■ Instructions for the task
Within the records below is a range that opens at the line with "(R117, R124). -/" and closes at the line with "known (R112). -/". Return that range word for word, both ends included, and only that range.
[Record extracts — start]
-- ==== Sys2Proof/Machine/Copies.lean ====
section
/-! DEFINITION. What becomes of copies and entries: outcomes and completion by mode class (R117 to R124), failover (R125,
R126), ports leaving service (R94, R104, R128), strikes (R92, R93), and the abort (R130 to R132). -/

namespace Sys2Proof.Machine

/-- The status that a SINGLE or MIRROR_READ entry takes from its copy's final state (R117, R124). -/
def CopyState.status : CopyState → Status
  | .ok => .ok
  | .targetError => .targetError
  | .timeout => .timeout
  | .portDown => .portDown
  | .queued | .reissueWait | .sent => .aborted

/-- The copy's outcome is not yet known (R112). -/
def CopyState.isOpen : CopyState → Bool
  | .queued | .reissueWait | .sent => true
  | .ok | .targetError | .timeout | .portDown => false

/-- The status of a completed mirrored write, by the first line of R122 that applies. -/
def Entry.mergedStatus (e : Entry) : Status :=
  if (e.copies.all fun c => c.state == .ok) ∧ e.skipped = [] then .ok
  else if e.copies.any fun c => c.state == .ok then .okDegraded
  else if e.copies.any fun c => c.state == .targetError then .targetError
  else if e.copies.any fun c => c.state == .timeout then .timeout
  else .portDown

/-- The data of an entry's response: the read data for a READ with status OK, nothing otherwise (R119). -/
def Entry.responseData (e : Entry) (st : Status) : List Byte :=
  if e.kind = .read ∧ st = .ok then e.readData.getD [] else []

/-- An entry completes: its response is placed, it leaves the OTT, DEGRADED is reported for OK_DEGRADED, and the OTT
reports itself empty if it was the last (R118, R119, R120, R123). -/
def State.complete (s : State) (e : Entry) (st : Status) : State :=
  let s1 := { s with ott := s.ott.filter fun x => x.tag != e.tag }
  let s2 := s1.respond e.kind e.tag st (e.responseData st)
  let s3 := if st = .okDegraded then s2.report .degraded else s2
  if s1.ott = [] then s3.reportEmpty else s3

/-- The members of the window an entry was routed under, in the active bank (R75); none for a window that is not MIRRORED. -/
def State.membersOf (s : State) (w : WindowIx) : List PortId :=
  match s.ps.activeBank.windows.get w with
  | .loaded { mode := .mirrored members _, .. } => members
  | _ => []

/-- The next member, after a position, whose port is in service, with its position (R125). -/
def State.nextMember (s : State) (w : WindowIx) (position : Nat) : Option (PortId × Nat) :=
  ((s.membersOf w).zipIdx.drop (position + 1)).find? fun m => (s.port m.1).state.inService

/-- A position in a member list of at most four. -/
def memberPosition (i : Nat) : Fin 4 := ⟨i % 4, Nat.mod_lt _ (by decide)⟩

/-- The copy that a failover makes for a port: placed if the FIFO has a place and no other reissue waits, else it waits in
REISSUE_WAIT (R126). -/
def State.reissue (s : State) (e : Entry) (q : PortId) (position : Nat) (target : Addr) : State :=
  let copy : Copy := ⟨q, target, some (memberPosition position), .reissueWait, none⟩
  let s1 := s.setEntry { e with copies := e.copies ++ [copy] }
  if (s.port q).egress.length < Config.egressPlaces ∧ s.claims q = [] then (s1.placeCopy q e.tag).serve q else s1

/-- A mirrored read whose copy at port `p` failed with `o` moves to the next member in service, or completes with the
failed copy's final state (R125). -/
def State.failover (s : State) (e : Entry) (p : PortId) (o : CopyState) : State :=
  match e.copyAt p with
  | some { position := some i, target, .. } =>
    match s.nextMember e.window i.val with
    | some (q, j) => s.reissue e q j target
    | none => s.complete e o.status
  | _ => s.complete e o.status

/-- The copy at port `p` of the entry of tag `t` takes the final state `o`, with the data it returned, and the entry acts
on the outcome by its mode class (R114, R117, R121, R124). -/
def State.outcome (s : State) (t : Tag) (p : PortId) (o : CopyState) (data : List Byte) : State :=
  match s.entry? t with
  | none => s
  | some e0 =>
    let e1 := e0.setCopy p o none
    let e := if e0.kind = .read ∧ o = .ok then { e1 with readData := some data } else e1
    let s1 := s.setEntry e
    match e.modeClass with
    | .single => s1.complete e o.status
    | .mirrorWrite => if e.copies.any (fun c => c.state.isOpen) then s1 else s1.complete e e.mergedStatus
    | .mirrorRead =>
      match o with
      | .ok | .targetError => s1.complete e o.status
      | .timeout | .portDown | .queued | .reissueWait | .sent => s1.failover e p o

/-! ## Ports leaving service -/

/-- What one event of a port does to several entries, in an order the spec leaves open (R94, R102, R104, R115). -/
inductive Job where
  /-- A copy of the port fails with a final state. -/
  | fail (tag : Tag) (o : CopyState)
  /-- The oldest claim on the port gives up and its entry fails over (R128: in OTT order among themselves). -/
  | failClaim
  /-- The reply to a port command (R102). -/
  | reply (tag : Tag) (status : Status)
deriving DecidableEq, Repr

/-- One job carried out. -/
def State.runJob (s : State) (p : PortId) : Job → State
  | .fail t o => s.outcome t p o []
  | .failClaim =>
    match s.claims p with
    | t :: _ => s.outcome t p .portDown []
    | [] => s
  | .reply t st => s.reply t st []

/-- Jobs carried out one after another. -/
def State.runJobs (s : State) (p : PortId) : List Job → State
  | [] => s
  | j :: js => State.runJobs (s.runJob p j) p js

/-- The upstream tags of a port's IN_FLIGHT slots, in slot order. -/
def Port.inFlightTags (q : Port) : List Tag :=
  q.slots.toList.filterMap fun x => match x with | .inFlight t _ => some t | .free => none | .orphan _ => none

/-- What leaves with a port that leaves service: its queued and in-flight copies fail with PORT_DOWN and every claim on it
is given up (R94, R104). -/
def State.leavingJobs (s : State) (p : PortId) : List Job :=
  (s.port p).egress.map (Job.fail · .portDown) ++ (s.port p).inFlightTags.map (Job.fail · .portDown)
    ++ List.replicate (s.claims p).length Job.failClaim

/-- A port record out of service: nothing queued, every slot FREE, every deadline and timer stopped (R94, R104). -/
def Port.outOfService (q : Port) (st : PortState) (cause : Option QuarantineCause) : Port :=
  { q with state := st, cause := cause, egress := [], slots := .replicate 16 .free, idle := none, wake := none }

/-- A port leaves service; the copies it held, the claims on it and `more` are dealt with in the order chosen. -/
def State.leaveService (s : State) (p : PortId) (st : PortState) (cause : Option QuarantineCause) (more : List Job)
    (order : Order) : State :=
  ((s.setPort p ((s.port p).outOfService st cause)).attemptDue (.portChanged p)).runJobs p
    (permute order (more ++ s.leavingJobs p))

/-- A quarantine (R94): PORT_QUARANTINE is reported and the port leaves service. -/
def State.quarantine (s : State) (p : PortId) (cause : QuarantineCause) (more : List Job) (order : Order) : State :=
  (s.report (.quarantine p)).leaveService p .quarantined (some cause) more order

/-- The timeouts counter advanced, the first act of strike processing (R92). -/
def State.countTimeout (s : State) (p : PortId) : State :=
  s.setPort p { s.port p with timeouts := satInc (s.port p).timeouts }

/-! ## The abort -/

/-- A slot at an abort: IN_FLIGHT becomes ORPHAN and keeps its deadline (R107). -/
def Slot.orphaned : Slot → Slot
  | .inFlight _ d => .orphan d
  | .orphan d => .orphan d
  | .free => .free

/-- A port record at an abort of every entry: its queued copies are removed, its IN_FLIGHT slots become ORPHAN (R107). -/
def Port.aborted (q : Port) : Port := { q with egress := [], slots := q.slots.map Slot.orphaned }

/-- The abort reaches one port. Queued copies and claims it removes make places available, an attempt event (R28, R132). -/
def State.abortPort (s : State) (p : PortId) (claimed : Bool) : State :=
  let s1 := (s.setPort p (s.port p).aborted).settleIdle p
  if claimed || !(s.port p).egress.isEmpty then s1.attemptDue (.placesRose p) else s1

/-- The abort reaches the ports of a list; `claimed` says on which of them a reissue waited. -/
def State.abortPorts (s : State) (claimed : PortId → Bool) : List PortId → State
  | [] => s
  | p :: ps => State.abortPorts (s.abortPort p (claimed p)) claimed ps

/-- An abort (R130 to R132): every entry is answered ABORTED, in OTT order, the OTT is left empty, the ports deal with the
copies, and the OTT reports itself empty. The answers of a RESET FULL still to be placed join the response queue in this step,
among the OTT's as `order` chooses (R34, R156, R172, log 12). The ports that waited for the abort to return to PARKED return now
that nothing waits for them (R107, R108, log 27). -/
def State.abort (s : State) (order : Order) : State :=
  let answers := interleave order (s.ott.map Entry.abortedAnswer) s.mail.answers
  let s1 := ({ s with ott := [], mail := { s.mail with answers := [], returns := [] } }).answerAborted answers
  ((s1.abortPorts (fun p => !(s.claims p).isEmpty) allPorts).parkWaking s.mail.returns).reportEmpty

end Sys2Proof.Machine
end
[Record extracts — finish]
■ Task result
/-- The status that a SINGLE or MIRROR_READ entry takes from its copy's final state (R117, R124). -/
def CopyState.status : CopyState → Status
  | .ok => .ok
  | .targetError => .targetError
  | .timeout => .timeout
  | .portDown => .portDown
  | .queued | .reissueWait | .sent => .aborted

/-- The copy's outcome is not yet known (R112). -/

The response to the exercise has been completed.